### AIM OF THE EXERCISE
From the listing below, reproduce word for word the part that opens with the line containing "-- ==== Sys2Proof/Machine/Vocab.lean" and closes with the line containing "s.cascade.slots.any (fun w"; reproduce nothing else.

### RAW DATA
*** Begin section ***

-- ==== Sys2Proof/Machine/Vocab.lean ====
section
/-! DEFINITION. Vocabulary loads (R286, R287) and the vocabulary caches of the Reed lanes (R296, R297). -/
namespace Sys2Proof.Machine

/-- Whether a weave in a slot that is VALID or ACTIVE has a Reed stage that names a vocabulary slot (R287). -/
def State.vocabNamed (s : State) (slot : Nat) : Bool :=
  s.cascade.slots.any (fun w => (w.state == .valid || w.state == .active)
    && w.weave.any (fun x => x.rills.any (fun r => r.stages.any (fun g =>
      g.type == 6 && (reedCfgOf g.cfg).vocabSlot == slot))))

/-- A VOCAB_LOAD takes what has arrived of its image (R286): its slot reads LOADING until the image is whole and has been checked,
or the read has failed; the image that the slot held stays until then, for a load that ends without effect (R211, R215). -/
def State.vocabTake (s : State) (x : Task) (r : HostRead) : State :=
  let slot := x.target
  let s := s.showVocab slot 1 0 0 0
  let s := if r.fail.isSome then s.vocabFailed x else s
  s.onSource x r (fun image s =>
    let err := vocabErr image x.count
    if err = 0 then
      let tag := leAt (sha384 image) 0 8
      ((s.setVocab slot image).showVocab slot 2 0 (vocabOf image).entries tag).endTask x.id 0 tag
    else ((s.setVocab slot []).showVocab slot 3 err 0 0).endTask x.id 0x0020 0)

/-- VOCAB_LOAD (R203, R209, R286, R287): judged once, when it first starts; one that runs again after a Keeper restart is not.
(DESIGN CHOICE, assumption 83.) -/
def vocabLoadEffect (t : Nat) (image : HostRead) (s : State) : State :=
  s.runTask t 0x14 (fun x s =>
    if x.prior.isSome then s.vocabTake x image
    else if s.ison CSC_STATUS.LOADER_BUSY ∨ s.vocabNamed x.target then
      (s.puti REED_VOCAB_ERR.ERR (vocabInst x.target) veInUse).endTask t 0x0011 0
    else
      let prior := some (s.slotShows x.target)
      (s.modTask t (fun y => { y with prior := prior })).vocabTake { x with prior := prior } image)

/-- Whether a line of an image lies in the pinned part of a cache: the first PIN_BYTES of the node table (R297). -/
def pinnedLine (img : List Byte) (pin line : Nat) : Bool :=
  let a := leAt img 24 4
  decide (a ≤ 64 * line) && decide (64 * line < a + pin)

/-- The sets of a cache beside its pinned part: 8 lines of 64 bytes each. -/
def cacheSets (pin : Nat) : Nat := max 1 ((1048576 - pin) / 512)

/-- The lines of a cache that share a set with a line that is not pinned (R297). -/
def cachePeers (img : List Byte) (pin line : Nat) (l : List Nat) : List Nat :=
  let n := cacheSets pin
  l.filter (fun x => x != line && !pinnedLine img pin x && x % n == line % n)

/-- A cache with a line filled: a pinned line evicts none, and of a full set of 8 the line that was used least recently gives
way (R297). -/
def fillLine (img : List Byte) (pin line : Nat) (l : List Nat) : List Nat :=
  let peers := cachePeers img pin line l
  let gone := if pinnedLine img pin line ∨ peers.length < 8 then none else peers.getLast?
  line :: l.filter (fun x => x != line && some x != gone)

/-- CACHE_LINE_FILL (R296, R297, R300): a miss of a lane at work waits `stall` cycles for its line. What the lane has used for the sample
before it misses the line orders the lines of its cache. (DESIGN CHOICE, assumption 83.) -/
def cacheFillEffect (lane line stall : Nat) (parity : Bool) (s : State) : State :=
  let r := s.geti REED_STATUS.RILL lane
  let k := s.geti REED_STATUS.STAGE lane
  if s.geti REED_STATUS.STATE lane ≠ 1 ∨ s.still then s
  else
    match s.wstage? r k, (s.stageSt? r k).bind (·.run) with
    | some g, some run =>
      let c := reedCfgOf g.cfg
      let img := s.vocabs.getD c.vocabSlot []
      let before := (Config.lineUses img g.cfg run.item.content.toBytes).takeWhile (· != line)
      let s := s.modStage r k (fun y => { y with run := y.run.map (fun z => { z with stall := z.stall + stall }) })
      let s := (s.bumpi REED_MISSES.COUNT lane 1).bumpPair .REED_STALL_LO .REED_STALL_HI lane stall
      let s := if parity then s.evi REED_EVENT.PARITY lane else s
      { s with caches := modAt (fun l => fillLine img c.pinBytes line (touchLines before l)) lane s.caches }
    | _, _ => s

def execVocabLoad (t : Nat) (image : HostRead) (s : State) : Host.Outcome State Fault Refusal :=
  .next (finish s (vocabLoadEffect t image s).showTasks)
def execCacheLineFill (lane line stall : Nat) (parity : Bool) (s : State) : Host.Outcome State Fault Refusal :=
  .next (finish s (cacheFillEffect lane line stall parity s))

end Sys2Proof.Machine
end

*** End section ***
*** Begin section ***

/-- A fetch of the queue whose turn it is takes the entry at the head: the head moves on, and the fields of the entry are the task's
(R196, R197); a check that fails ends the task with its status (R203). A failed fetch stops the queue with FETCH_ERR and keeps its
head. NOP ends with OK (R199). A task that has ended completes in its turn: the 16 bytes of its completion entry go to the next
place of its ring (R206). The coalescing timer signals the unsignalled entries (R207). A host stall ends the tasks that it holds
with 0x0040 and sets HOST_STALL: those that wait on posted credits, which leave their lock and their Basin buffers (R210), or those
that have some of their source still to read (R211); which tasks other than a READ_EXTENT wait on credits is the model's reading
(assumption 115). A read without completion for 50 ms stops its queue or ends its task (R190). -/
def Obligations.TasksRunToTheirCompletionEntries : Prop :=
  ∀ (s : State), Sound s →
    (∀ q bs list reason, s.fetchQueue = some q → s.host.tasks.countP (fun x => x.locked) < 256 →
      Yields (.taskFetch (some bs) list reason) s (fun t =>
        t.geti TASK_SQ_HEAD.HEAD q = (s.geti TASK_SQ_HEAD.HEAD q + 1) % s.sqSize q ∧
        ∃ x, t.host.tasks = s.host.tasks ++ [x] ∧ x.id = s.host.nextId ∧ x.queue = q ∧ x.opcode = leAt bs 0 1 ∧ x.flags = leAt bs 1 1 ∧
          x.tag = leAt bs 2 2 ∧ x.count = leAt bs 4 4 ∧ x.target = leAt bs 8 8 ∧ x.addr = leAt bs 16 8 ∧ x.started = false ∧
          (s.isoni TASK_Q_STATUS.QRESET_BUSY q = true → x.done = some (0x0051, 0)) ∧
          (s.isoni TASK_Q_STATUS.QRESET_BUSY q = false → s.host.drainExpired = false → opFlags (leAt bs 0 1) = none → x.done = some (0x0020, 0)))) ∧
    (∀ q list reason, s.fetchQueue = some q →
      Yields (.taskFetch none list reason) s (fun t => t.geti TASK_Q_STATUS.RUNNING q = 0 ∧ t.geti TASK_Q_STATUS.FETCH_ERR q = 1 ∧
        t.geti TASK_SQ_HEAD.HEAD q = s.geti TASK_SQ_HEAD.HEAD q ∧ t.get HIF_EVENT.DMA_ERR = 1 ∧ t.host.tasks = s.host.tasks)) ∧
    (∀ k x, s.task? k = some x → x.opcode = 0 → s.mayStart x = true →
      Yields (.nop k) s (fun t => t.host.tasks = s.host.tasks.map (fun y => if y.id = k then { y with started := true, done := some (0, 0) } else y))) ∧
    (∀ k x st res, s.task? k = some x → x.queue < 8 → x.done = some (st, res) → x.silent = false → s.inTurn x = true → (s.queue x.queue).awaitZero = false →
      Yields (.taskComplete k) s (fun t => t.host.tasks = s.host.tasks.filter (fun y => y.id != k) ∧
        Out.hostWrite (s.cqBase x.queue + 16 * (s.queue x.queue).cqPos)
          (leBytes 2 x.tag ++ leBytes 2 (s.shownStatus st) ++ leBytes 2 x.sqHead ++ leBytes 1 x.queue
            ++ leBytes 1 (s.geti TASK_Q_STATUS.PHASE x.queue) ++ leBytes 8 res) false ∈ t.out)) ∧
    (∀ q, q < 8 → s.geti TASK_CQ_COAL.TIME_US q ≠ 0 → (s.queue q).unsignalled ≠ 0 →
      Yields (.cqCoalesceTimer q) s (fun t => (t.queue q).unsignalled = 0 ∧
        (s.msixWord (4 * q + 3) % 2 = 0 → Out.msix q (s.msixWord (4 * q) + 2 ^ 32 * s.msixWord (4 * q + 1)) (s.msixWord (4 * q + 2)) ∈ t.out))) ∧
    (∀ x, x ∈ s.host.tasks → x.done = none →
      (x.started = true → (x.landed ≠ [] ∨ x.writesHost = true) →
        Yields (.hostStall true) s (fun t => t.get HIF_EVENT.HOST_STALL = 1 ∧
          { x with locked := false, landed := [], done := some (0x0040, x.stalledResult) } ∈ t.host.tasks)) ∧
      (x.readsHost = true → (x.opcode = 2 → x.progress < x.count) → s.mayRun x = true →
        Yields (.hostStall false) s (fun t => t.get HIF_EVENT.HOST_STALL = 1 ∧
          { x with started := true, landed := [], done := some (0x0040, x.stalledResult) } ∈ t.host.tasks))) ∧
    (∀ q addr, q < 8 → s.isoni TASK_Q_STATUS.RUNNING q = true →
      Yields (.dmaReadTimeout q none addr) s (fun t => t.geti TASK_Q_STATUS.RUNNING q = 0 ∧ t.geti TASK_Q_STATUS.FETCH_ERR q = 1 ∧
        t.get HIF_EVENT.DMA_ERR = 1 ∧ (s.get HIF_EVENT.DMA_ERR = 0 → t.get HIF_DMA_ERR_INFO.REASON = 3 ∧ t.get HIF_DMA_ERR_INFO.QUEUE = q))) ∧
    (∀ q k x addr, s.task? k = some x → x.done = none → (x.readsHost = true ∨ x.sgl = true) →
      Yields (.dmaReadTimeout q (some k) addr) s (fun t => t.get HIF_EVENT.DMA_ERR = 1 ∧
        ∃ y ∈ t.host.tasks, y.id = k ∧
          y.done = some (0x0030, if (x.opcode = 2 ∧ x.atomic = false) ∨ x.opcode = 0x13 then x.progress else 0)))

*** End section ***
*** Begin section ***

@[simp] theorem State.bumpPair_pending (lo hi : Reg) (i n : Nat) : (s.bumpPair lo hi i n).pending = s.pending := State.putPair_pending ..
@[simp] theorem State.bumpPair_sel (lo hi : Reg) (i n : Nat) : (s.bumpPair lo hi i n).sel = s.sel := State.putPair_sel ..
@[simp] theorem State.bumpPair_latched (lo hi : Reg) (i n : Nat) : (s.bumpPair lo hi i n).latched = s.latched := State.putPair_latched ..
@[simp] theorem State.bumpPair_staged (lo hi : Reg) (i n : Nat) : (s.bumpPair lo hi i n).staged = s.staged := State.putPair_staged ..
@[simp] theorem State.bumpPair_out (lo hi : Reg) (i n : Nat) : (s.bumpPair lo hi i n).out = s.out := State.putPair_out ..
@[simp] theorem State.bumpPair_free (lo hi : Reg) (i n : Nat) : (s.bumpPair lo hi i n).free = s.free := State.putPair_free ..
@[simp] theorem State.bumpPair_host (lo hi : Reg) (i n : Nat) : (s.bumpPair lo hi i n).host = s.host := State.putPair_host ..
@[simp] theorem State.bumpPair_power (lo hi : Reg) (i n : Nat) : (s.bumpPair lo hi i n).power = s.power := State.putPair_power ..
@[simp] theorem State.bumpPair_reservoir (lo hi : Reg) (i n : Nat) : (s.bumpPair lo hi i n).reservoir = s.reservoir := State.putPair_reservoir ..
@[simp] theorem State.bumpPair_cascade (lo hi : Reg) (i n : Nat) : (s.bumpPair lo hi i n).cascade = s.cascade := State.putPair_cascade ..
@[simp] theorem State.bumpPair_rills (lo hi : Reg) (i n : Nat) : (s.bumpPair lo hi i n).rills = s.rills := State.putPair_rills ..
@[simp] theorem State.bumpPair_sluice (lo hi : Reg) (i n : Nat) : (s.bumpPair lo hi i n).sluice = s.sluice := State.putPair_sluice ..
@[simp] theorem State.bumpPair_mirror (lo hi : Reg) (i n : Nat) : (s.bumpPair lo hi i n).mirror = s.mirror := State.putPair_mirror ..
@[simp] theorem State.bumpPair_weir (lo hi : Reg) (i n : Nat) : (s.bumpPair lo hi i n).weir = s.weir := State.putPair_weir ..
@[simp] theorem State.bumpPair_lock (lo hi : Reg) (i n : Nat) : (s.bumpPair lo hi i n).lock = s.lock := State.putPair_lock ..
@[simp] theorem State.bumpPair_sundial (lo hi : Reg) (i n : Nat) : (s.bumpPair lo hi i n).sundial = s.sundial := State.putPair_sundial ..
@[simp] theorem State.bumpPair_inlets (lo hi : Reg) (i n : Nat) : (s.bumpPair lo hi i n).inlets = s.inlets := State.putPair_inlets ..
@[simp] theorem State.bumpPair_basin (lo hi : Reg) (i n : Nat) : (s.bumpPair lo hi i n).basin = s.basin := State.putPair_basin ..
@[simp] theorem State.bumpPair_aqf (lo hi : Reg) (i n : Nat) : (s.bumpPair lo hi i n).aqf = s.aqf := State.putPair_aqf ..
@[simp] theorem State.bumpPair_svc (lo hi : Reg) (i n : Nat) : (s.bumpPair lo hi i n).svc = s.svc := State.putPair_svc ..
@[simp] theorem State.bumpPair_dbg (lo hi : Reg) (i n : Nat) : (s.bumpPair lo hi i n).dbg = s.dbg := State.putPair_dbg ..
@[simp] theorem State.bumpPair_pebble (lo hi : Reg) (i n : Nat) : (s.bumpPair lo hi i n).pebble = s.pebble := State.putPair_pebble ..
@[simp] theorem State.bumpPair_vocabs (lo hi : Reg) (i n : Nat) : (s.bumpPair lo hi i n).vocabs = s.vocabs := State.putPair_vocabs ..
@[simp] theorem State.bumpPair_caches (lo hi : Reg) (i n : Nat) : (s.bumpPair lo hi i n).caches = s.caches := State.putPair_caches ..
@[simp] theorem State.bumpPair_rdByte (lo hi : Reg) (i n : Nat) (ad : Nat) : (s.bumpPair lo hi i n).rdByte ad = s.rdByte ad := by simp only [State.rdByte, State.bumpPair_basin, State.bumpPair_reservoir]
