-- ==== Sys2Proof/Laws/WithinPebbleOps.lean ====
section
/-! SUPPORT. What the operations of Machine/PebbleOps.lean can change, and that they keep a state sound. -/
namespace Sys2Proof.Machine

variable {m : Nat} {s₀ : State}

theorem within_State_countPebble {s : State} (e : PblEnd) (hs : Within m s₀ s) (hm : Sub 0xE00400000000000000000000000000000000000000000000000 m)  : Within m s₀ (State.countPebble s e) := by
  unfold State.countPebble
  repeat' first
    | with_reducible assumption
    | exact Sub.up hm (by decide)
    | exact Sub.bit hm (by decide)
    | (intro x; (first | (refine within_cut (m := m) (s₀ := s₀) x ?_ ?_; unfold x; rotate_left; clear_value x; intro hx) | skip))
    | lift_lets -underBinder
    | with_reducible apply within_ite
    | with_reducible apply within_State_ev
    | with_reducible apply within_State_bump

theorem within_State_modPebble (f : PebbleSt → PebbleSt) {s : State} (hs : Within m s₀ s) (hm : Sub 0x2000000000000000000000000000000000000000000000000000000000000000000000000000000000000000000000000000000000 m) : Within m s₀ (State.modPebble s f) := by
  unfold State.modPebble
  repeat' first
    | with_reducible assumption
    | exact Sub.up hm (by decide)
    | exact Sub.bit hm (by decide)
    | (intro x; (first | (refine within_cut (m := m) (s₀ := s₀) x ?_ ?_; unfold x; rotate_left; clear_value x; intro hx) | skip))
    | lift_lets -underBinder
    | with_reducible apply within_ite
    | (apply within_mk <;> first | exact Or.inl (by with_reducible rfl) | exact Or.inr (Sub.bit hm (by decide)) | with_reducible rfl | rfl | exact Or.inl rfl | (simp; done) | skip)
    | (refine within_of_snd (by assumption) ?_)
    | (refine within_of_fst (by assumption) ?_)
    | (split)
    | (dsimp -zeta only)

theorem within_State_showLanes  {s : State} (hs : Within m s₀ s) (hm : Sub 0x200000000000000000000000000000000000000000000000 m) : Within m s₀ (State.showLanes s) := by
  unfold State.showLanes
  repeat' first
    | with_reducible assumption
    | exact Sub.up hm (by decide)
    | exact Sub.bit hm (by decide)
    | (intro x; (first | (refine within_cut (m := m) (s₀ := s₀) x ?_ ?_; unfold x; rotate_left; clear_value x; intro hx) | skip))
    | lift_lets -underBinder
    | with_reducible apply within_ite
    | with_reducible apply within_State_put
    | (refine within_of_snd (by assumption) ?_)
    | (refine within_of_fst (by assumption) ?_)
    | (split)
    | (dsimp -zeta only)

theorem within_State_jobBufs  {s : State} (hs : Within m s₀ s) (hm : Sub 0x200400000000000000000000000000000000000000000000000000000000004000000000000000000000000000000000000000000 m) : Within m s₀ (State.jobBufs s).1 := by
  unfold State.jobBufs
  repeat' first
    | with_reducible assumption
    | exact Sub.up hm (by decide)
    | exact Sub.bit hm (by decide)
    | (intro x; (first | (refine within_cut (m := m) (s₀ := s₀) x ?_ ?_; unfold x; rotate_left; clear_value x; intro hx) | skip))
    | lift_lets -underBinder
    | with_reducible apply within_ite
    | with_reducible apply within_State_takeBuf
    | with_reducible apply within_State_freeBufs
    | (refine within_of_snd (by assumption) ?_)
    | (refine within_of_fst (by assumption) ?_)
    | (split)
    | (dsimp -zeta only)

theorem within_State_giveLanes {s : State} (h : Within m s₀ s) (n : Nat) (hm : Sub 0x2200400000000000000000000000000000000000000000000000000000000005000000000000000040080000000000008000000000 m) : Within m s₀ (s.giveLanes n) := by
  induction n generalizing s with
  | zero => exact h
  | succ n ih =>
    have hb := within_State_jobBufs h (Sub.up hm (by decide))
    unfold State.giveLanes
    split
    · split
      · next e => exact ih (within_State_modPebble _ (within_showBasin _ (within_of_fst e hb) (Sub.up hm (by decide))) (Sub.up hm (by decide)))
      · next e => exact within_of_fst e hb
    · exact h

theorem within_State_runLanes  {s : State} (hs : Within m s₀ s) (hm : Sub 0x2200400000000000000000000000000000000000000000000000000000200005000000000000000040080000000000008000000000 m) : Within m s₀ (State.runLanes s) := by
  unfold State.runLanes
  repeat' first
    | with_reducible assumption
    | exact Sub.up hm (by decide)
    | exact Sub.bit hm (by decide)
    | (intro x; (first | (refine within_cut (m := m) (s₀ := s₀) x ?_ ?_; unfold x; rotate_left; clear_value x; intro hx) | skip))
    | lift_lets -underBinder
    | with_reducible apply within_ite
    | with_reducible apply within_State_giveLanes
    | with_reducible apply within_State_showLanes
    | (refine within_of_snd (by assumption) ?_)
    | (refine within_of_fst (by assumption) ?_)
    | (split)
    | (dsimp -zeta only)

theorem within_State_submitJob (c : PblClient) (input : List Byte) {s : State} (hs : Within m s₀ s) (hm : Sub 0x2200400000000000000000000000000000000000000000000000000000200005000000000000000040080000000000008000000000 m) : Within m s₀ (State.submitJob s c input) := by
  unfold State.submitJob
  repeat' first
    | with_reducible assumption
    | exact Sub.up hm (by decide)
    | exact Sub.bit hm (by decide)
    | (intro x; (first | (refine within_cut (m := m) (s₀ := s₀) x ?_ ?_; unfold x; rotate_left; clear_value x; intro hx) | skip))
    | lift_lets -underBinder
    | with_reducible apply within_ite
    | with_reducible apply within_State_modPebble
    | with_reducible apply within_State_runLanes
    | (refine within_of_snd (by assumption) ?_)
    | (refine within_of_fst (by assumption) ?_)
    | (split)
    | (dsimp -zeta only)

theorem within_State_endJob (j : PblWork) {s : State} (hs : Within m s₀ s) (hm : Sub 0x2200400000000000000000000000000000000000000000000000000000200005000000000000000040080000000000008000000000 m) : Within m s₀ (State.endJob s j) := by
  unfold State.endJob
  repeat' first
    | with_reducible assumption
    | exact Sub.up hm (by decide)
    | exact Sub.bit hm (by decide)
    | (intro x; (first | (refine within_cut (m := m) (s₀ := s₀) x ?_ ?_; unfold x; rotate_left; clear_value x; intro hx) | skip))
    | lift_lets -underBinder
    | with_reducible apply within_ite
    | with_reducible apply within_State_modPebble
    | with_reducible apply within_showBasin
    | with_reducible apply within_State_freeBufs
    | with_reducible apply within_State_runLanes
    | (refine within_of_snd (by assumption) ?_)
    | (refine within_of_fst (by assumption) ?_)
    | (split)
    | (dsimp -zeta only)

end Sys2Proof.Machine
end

*** End section ***

### OUTPUT FOR THIS EXERCISE
-- ==== Sys2Proof/Machine/Vocab.lean ====
section
/-! DEFINITION. Vocabulary loads (R286, R287) and the vocabulary caches of the Reed lanes (R296, R297). -/
namespace Sys2Proof.Machine

/-- Whether a weave in a slot that is VALID or ACTIVE has a Reed stage that names a vocabulary slot (R287). -/
def State.vocabNamed (s : State) (slot : Nat) : Bool :=
  s.cascade.slots.any (fun w => (w.state == .valid || w.state == .active)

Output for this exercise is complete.